#### ABOUT THIS EXERCISE
Nothing but the lines from the start of the entries through the line containing "v => s.viewBytes v)" should appear in the answer, each given exactly.

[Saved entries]
/-- The newest complete data of an input segment (R156). -/
def State.segBytes (s : State) (g : SegDecl) : List Byte :=
  fit g.len (match g.kind with
    | .field => s.localIn
    | .station n => s.stationIn n
    | .view v => s.viewBytes v)

/-- Segments of one direction that a task owns (R155). -/
def State.owned (s : State) (t : Nat) (out : Bool) : List SegDecl :=
  match s.prog with | some p => p.segs.filter (fun (g : SegDecl) => g.out == out && g.owners == [t]) | none => []

/-- The changed bytes of a latch: I offset and byte, against the previous forwarded latch of the segment (spec/09 R257). -/
def changedBytes (off : Nat) (old new : List Byte) : List (Nat × Byte) :=
  (List.range new.length).filterMap (fun i => if old[i]? = new[i]? then none else some (off + i, nth 0#8 new i))

/-- Latches one owned segment and forwards what changed; counts the frames (spec/05 R156; spec/09 R257). -/
def State.latchSeg (t cyc tt : Nat) (a : Nat × State) (g : SegDecl) : Nat × State :=
  let s := a.2
  let bs := s.segBytes g
  let ch := changedBytes g.off (tget [] s.pair.prevLatch g.off) bs
  let s1 := s.setBytes ⟨0, 0, g.off⟩ bs
  let s2 := s1.setPair { s1.pair with prevLatch := tput g.off bs s1.pair.prevLatch }
  if ch = [] then (a.1, s2)
  else (a.1 + 1, s2.forward .input (8 + ch.length) (t :: cyc :: tt :: g.off :: ch.flatMap (fun (c : Nat × Byte) => [c.1, c.2.toNat])))

/-- The module's own latch of every segment a task owns, in one piece (R156). -/
def State.latchOwn (s : State) (t cyc tt : Nat) : State :=
  let a := (s.owned t false).foldl (State.latchSeg t cyc tt) (0, s)
  if a.1 = 0 then a.2.forward .input 8 [t, cyc, tt] else a.2

/-- INPUT records of a task cycle that have arrived (spec/09 R258). -/
def State.inputsFor (s : State) (t cyc : Nat) : List InRec := s.pair.inputs.filter (fun (r : InRec) => r.task == t && r.cycle == cyc)

/-- The INPUT frames of a task cycle have all arrived (spec/09 R257, R258): a frame of another event has followed them, or the one without bytes has
come, or one for each segment that the task owns. -/
def State.inputsAll (s : State) (t cyc : Nat) : Bool :=
  let l := s.inputsFor t cyc
  s.pair.inOpen != some (t, cyc) || l.any (fun (r : InRec) => r.cells == [])
    || (s.owned t false).all (fun (g : SegDecl) => l.any (fun (r : InRec) => r.cells.any (fun (c : Nat × Byte) => decide (g.off ≤ c.1) && decide (c.1 < g.off + g.len))))

/-- The latch from forwarded records (spec/09 R258). -/
def State.latchFrom (s : State) (t cyc : Nat) : State :=
  let l := s.inputsFor t cyc
  let s1 := l.foldl (fun (s : State) (r : InRec) => r.cells.foldl (fun (s : State) (c : Nat × Byte) => s.setBytes ⟨0, 0, c.1⟩ [c.2]) s) s
  s1.setPair { s1.pair with inputs := s1.pair.inputs.filter (fun (r : InRec) => !(r.task == t && r.cycle == cyc)) }

/-- Write records for the point before a cycle's latch are applied (spec/09 R258). -/
def State.applyBefore (s : State) (t cyc : Nat) : State :=
  let mine := fun (e : List (Loc × Byte) × ExtPoint × Nat) => e.2.1 == .beforeLatch t cyc
  let s1 := s.setPair { s.pair with extwrites := s.pair.extwrites.filter (fun e => !mine e) }
  (s.pair.extwrites.filter mine).foldl (fun (s : State) e => s.applyExt e.1) s1

/-! ## Starting a cycle (R142, R143; spec/03 R67) -/

/-- The LP and the domains it runs in have their clocks (spec/02 R46). -/
def State.lpReady (s : State) : Bool :=
  s.pw.phase == .running && s.dom 2 == .run && s.dom 5 == .run && !s.lp.stopped && !s.lp.halted && s.rd F.OC_STAT_PHASE != 5

/-- The registers a cycle begins with (spec/03 R67). -/
def startRegs (entry : Nat) : Regs := ⟨false, 0, 0, false, false, false, false, [], 0, BitVec.ofNat 22 entry⟩

/-- The task enters its cycle with TT latched; nothing of the cycle has run. -/
def State.enterCycle (s : State) (t tt : Nat) : State :=
  let r := s.rt t
  let entry := ((s.decl t).map (·.entry)).getD 0
  let r1 : TaskRt := { r with
    st := .cycle, cyc := r.cyc + 1, startNs := s.ns, lpNs := 0, regs := startRegs entry, calls := [], tt := BitVec.ofNat 64 tt, wins := 0
    owed := false, ending := false
    waitEpoch := none, preempted := false, jovf := false, maxDelay := max r.maxDelay (s.ns - r.relNs) }
  let s1 : State := { s.mramRuns.setRt t r1 with lp := { s.lp with win := none, snap := none, waiting := none, waitNs := 0 } }
  { s1 with sch := { s1.sch with running := some t }, oc := { s1.oc with atPoint := false } }.showTask t

/-- A released task starts its cycle: writes that wait, the latch of TT and of its segments, its due loops (R142, R156; spec/08 R219;
spec/12 R373). A shadowing standby waits for the records of the cycle (spec/09 R258). -/
def State.startCycle (s : State) (t : Nat) : State :=
  let c := (s.rt t).cyc + 1
  match s.inputsFor t c with
  | r :: _ =>
    if s.shadowing && (s.extHolds t || !s.inputsAll t c) then s
    else
      let s1 := (s.applyBefore t c).applyJobs (.beforeLatch t c)
      ((s1.enterCycle t r.tt).latchFrom t c).loopRequests t
  | [] =>
    if s.shadowing then s
    else
      let s1 := (s.applyBefore t c).applyJobs (.beforeLatch t c)
      ((s1.enterCycle t s.ttNow).latchOwn t c s.ttNow).loopRequests t

/-- TASK_START (R142, R143, R151): the first of the ready tasks by R143 starts, unless a preempted task ranks before it. (DEDUCED: log entry 40) -/
def taskStartOp (s : State) : State :=
  if s.sch.running.isSome || !s.lpReady then s
  else match s.bestReady with
    | none => s.resumeTask
    | some e => if s.bestPreempted.any (fun p => !ranksBefore e p) then s.resumeTask else s.startCycle e.1

/-! ## The cycle journal (spec/02 R61) -/

/-- The previous content of the lines of a write goes to the journal, on each line's first write in the cycle. -/
def State.journalLine (t : Nat) (s : State) (line : Nat) : State :=
  let r := s.rt t
  if r.jovf || s.mram.journal.any (fun (j : JLine) => j.task == t && j.key == 64 * line) then s
  else if 16384 ≤ s.mram.journal.length then (s.setRt t { r with jovf := true }).flag F.JOURNAL_STAT_OVF true
  else
    let k := s.bank * 2 ^ 44 + 64 * line
    let old := (s.mem.filter (fun (c : Host.Cell) => decide (k ≤ c.1) && decide (c.1 < k + 64))).map (fun (c : Host.Cell) => (c.1 - s.bank * 2 ^ 44, c.2))
    { s with mram := { s.mram with journal := s.mram.journal ++ [JLine.mk t r.startNs (64 * line) old] } }.peak F.JOURNAL_STAT_PEAK_LINES
      (s.mram.journal.length + 1)

/-- A write of a task to program data at commit (R177). -/
def State.taskWriteBytes (s : State) (t : Nat) (l : Loc) (bs : List Byte) : State :=
  let s1 := if s.hotMode then (linesOf (cellKey 0 l) bs.length).foldl (State.journalLine t) s else s
  s1.setBytes l bs

/-! ## Commit (spec/06 R177; spec/15 R431) -/

/-- One entry of the log reaches its block; a denied one is dropped. -/
def State.commitEntry (t : Nat) (s : State) : LogEntry → State
  | .memBit l i v =>
    let (ok, s1) := s.access (memAccess 0 t true l 1 true)
    if ok then s1.taskWriteBytes t l [setBit (s1.byte l) i v] else s1
  | .mem l w v =>
    let (ok, s1) := s.access (memAccess 0 t true l w false)
    if ok then s1.taskWriteBytes t l (leBytes w v.toNat) else s1
  | .sysBit i b v =>
    let (ok, s1) := s.access (sysAccess 0 t true i true)
    if ok then s1.sysWrite (.task t) i (BitVec.ofNat 32 (2 ^ b)) (if v then BitVec.ofNat 32 (2 ^ b) else 0) else s1
  | .sysWord i v =>
    let (ok, s1) := s.access (sysAccess 0 t true i false)
    if ok then s1.sysWrite (.task t) i 0xFFFFFFFF#32 v else s1
  | .lpwr .. => s
  | .trig n => if s.shadowing then s else (s.trigger n 2 false false).2
  | .rpost r _ bytes => s.ringPost r bytes

/-- The LPWR writes of a log, in order. -/
def lpwrOf (log : List LogEntry) : List (Nat × Nat × Word) :=
  log.filterMap (fun e => match e with | .lpwr n f v => some (n, f, v) | _ => none)

/-- The log reaches its blocks in program order (R177); all LPWR writes of the window to one loop are applied together (spec/08 R224), at the
last of them. `done` are the entries before. -/
def State.commitLog (t : Nat) (done : List LogEntry) : List LogEntry → State → State
  | [], s => s
  | e :: rest, s =>
    let s1 := match e with
      | .lpwr n f v =>
        if (lpwrOf rest).any (·.1 == n) then s
        else s.loopWrites n ((lpwrOf (done ++ [.lpwr n f v])).filterMap (fun x => if x.1 = n then some (x.2.1, x.2.2) else none))
      | _ => s.commitEntry t e
    State.commitLog t (done ++ [e]) rest s1

/-- Forgets the first entry that satisfies `p`. -/
def dropFirst {α : Type} (p : α → Bool) : List α → List α
  | [] => []
  | a :: t => if p a then t else a :: dropFirst p t

/-- A window's outcome is committed: its log in order, registers and call stack for the next window, what MRAM keeps, the online change's
bank, and its service values forwarded (R177; spec/07 R198; spec/09 R257). -/
def State.commit (s : State) (t : Nat) (w : Win) (o : Outcome) : State :=
  let s1 := State.commitLog t [] o.log s
  let r := s1.rt t
  let s2 := s1.setRt t { r with regs := o.regs, calls := o.calls, wins := r.wins + 1 }
  let s3 : State := { s2 with lp := { s2.lp with
    win := none, snap := none
    services := dropFirst (fun (e : Nat × Nat × List Nat) => e.1 == t && e.2.1 == r.wins) s2.lp.services } }
  let s4 := (if o.log = [] then s3 else s3.mramKeep).ocFollow
  if w.services = [] then s4 else s4.forward .service (4 + 4 * w.services.length) (t :: r.wins :: w.services)

/-! ## Faults of a window (spec/06 R182–R188) -/

/-- The capture takes a fault unless it holds one (R185). -/
def State.capture (s : State) (kind task mode cause index passFlt : Nat) (codeErr chk : Bool) : State :=
  if s.on F.CAP_INFO_VALID then s
  else
    let s1 := ((((s.setWord W.CAP_INFO 0).flag F.CAP_INFO_VALID true).wr F.CAP_INFO_KIND kind).wr F.CAP_INFO_TASK task).wr F.CAP_INFO_MODE mode
    let s2 := (((s1.wr F.CAP_INFO_CAUSE cause).wr F.CAP_INFO_PASS_FLT passFlt).flag F.CAP_INFO_CODE_ERR codeErr).flag F.CAP_INFO_CHK_ERR chk
    s2.wr F.CAP_INDEX index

#### RESULT FOR THIS TASK
/-- The newest complete data of an input segment (R156). -/
def State.segBytes (s : State) (g : SegDecl) : List Byte :=
  fit g.len (match g.kind with
    | .field => s.localIn
    | .station n => s.stationIn n
    | .view v => s.viewBytes v)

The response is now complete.